The Error values of the algorithms in fig. 3(d) are significantly different, and it can be seen that the Error value of the LDL algorithm is the lowest when the probability of the number of outer edges is less than 0.8, and the LDL algorithm is only 3% worse than the MFM algorithm when the probability is greater than 0.8. In conclusion, the LDL algorithm proposed by the present invention is indeed better and more stable than the other 7 algorithms.

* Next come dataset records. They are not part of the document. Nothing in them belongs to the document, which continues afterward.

-- ==== Sys2Proof/Tests/Slice0.lean ====
section
/-! SUPPORT. The model's own tests. Expected values are those of spec/95_test_vectors.md (the vector is named at each test) or
are worked out by hand from the cited rule. The witnesses show, for every statement with hypotheses, a concrete input that
meets them together. -/

namespace Sys2Proof.Tests

open Sys2Proof Sys2Proof.Machine

/-- A state with these pending bits and this output, all else as after reset. -/
def held (acc : Byte) (cnt : Count) (out : List Byte) : State :=
  { State.reset with acc := acc, cnt := cnt, out := out }

/-- What the vectors list of a completed command: ACC, CNT, OUT. -/
def after : StepOutcome → Option (Byte × Count × List Byte)
  | .next t => some (t.acc, t.cnt, t.out)
  | .fault _ => none
  | .refused _ => none

/-- What the vectors list of a faulted command: status, FAULT, FCAUSE, OUT (ACC and CNT are unspecified). -/
def faultView : StepOutcome → Option (Option CmdStatus × Bool × BitVec 2 × List Byte)
  | .next t => some (t.cmdStatus, t.fault, t.fcause.code, t.out)
  | .fault _ => none
  | .refused _ => none

/-! ## Well-formedness: every row selects its words and refuses the words beside them (V-DEC) -/

theorem test_wf_accepts : wordWf 0x001#11 = true ∧ wordWf 0x1C8#11 = true ∧ wordWf 0x200#11 = true ∧
    wordWf 0x300#11 = true := by decide

theorem test_wf_refuses_illegal_bit : wordWf 0x002#11 = false ∧ wordWf 0x0FF#11 = false := by decide

theorem test_wf_refuses_flush_operand : wordWf 0x201#11 = false := by decide

theorem test_wf_refuses_eor_operand : wordWf 0x301#11 = false := by decide

theorem test_wf_refuses_reserved_op : wordWf 0x400#11 = false ∧ wordWf 0x7FF#11 = false := by decide

/-- No two rows of the opcode table overlap: where two masks agree the patterns differ (rules R74 to R77). -/
theorem test_rows_disjoint :
    opcodeTable.Pairwise fun a b => a.pattern &&& (a.mask &&& b.mask) ≠ b.pattern &&& (a.mask &&& b.mask) := by
  decide

/-! ## Decoding: words written out from rules R74 to R79 -/

theorem test_decode_add : decode 0b00000000001#11 = .command (.add true) := by decide

theorem test_decode_pix : decode 0b00111001000#11 = .command (.pix 200#8) := by decide

theorem test_decode_flush : decode 0b01000000000#11 = .command .flush := by decide

theorem test_decode_eor : decode 0b01100000000#11 = .command .eor := by decide

theorem test_decode_rejects : decode 0b00010000000#11 = .illegalBitValue ∧ decode 0b01000000001#11 = .reserved ∧
    decode 0b10100000000#11 = .reserved := by decide

theorem test_table_word : decodeTableWord 16 0x165 = some (.pix 101#8) ∧ decodeTableWord 16 0x002 = none ∧
    decodeTableWord 16 0x965 = none := by decide

/-! ## Commands -/

/-- V-ADD, `n = 3`. -/
theorem test_add_below : after (exec (.add true) (held 0xA0 3 [])) = some (0xB0, 4, []) := by decide

/-- V-ADD, `n = 7`. -/
theorem test_add_eighth : after (exec (.add true) (held 0xB2 7 [])) = some (0x00, 0, [0xB3]) := by decide

/-- V-PIX, equality is "off". -/
theorem test_pix_equal : after (exec (.pix 100) (held 0x80 1 [])) = some (0x80, 2, []) := by decide

/-- V-PIX, the eighth bit by PIX. -/
theorem test_pix_eighth : after (exec (.pix 200) (held 0xFE 7 [])) = some (0x00, 0, [0xFF]) := by decide

/-- V-FL, `k = 6`. -/
theorem test_flush_partial : after (exec .flush (held 0xD4 6 [])) = some (0x00, 0, [0xD4]) := by decide

/-- V-FLT, a failed FLUSH. -/
theorem test_flush_fails : faultView (exec .flush { held 0xA0 3 [0xFF] with snkResp := some .fail }) =
    some (some .faulted, true, 1, [0xFF]) := by decide

/-- V-EOR, row-aligned. -/
theorem test_eor_aligned : after (exec .eor (held 0xA0 3 [])) = some (0x00, 0, [0xA0]) := by decide

/-- V-EOR, continuous. -/
theorem test_eor_continuous : after (exec .eor { held 0xA0 3 [] with rowal := false }) = some (0xA0, 3, []) := by decide

/-! ## Steps -/

/-- V-FLT, `0x80/2` and the word `0x002`. -/
theorem test_step_illegal_bit : faultView (step ((held 0x80 2 [0xAA]).withFetchWord 16 0x002)) =
    some (some .faulted, true, 2, [0xAA]) := by decide

/-- V-FLT, reset state and the word `0x3FF`. -/
theorem test_step_reserved : faultView (step (State.reset.withFetchWord 16 0x3FF)) = some (some .faulted, true, 3, []) := by
  decide

/-- V-FLT, FAULT 1, FCAUSE 2 and FLUSH: no step. -/
theorem test_step_blocked : faultView (step
    ({ held 0xA0 3 [0x01] with fault := true, fcause := .illegalBitValue }.withFetchWord 16 0x200)) =
    some (some .faulted, true, 2, [0x01]) := by decide

/-- V-RST, second row: `cfg_threshold = 0`, `cfg_row_aligned = 0`, a command presented at the same moment. -/
def resetInput : PortInput where
  rst := true
  cfgThreshold := some 0x00#8
  cfgRowAligned := some false
  cmdValid := true
  cmd := 0x200#11
  snkResp := some .ok

theorem test_step_reset : step { held 0xA0 3 [0xFF] with inputs := [resetInput] } =
    .next { State.resetWith 0x00#8 false with sinkBefore := [0xFF] } := rfl

/-- V-RST, last paragraph: `cfg_threshold` driven to 0 without `rst` has no effect on `PIX 50` (`0x132`). -/
theorem test_config_without_reset : after (step { State.reset with
    inputs := [{ commandInput 0x132#11 (some .ok) with cfgThreshold := some 0x00#8 }] }) = some (0x00, 1, []) := by decide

4.3 true network Performance comparison
To further evaluate the LDL algorithm proposed by the present invention, eleven representative social networks of different sizes were selected by the present invention. In table 2, Networks represents a real data network, nodes represent Node numbers, edges represent Edge numbers, a-co represents an average clustering coefficient of nodes, a-Lenth represents an average path length, and Description describes the practical significance of the network. As shown in table 2:
TABLE 2 true network
Figure GDA0003144233580000211
Figure GDA0003144233580000221
To better illustrate the overall social network community discovery process, fig. 4(a) -4 (i) show a brief overview of the overall community discovery process, taking a power grid network as an example. A total of 9 subgraphs, i.e. finally 9 communities are formed.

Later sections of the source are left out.